CHICAGO — A U.S. judge said Tuesday that a celebrated artist was right when he insisted he didn't paint a work now owned by a retired prison worker, a finding that likely ensures the piece will now be worth a fraction of the previous estimated value of $10 million or more.
The ruling came at the end of an unusual bench trial in Chicago that pitted Scottish-born Peter Doig against Canadian Robert Fletcher, who paid just $100 in the 1970s for the desert landscape painting and had hoped for a windfall of millions of dollars in retirement.

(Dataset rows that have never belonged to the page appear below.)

-- ==== Sys2Proof/Machine/State.lean ====
section
/-! DEFINITION. The state of the machine as plain data (10_state), the reasons a step can stop, and the state after
reset (10_state R38). -/

namespace Sys2Proof.Machine

/-- The two service routines that wait for a key (10_state R34). -/
inductive WaitRoutine where
  | getc
  /-- The routine IN. -/
  | input
  deriving DecidableEq, Repr

/-- The core phase (10_state R34). -/
inductive Phase where
  | boundary
  | waitKey (r : WaitRoutine)
  | exited
  deriving DecidableEq, Repr

/-- Why a run ends (60_exceptions R254). -/
inductive StopCause where
  | halt
  | stopRequest
  | sinkFailure
  deriving DecidableEq, Repr

/-- The sink's answer to one Emit (60_exceptions R253). -/
inductive SinkAnswer where
  | ok
  | error
  deriving DecidableEq, Repr

/-- Whose step comes next (60_exceptions R260). The sink answers during an Emit and takes no turn. -/
inductive Agent where
  /-- A loop iteration, or finishing a key wait. -/
  | core
  /-- The core cancelling a stopped key wait (60_exceptions R251). -/
  | cancel
  | keyboard
  | stop
  deriving DecidableEq, Repr

/-- The memory array (10_state R31) as the words that are not 0x0000, by rising word address. The cell is a word, the
spec's addressable unit: there is no byte address (20_memory R50, R57; log entry 1). -/
abbrev Memory := List (Nat × Word)

structure State where
  /-- R0 to R7 (10_state R20). -/
  regs : Vector Word 8
  /-- The program counter (10_state R23). -/
  pc : Word
  /-- The condition code: bit 2 N, bit 1 Z, bit 0 P (10_state R25). -/
  cc : BitVec 3
  /-- All of memory, KBSR (0xFE00) and KBDR (0xFE02) among it (10_state R30, R31). -/
  mem : Memory
  /-- The key buffer: empty or one byte (10_state R32). -/
  keyBuf : Option Byte
  /-- The running flag (10_state R33). -/
  running : Bool
  /-- The core phase (10_state R34). -/
  phase : Phase
  /-- The sink_error flag (10_state R35). -/
  sinkError : Bool
  /-- The output stream, first byte first (10_state R36). -/
  out : List Byte
  /-- The rule that cleared `running`, once one has (60_exceptions R254; log entry 9). -/
  cause : Option StopCause
  /-- A stop has been requested: the keyboard agent has ended (60_exceptions R242, R260; log entry 10). -/
  stopRequested : Bool
  /-- The two open parameters (00_scope R9; log entry 4). No step changes them. -/
  params : Config.Params
  /-- kbd_in: the host's input bytes not yet in the key buffer (60_exceptions R242; log entry 5). -/
  kbdIn : List Byte
  /-- The sink's answers to the Emits to come, next first; ok once the list is used up (log entry 5). -/
  sinkAnswers : List SinkAnswer
  /-- Whose turn comes next, next first (log entries 5, 6). -/
  schedule : List Agent
  deriving DecidableEq, Repr

/-- Why the machine stops. -/
inductive Fault where
  /-- The hang of 43_trap R200: PUTS or PUTSP goes round the whole memory and no zero word can be reached. Raised by
  `servicePuts` and `servicePutsp` only. Safe: the hardware has no next state there (93_implementation_defined: "a
  hang, no step to `Exited`"). Only states with KBSR bits 14:0 not zero get here, and no run reaches one
  (log entry 8). -/
  | serviceNeverEnds
  deriving DecidableEq, Repr

/-- Why an instruction has no meaning. -/
inductive Refusal where
  /-- Raised by an arm of `exec` whose instruction has no meaning yet. No arm does: every instruction is modelled. Safe. -/
  | notModelled (mnemonic : String)
  deriving DecidableEq, Repr

/-- The machine after `start`, before any image (10_state R38): memory all zero, PC = 0x3000, CC = ZRO. The four host-side
fields are the model's own (log entries 4, 5). -/
def State.reset : State where
  regs := Vector.replicate 8 0x0000#16
  pc := 0x3000#16
  cc := 0b010#3
  mem := []
  keyBuf := none
  running := true
  phase := .boundary
  sinkError := false
  out := []
  cause := none
  stopRequested := false
  params := { sinkMayFail := true, stopCancelsWait := none }
  kbdIn := []
  sinkAnswers := []
  schedule := []

end Sys2Proof.Machine
end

Authenticity disputes typically arise long after an artist dies, not when the artist is alive and flatly denies a work is his. This case created a stir in the art world, where the principle is widely accepted that artists' word on whether a work is theirs or not is final.
Presiding Judge Gary Feinerman spent nearly two hours explaining his decision and going through evidence, from high school yearbooks to prison records, all of which demonstrated, he said, that Doig "absolutely did not paint the work in question."
In a written statement after the verdict entirely in his favor, Doig, 57, said "justice prevailed, but it was way too long in coming."
"That a living artist has to defend the authorship of his own work should never have come to pass," he said.
The trial stemmed from Fletcher's 2013 lawsuit in Chicago, where one auctioneer was located, in which he sought millions in damages after the painting's projected sale price tanked following Doig's disavowal of it. The judge ruled Fletcher wasn't entitled to any money.
The evidence, the judge said, showed this was a case of imperfect memories, coincidences and mistaken identity. He said it was a different Peter Doige, who spelled his name with an "e," who created the artwork. Feinerman rejected the idea that Doig, the renowned artist, and Doige were the same person.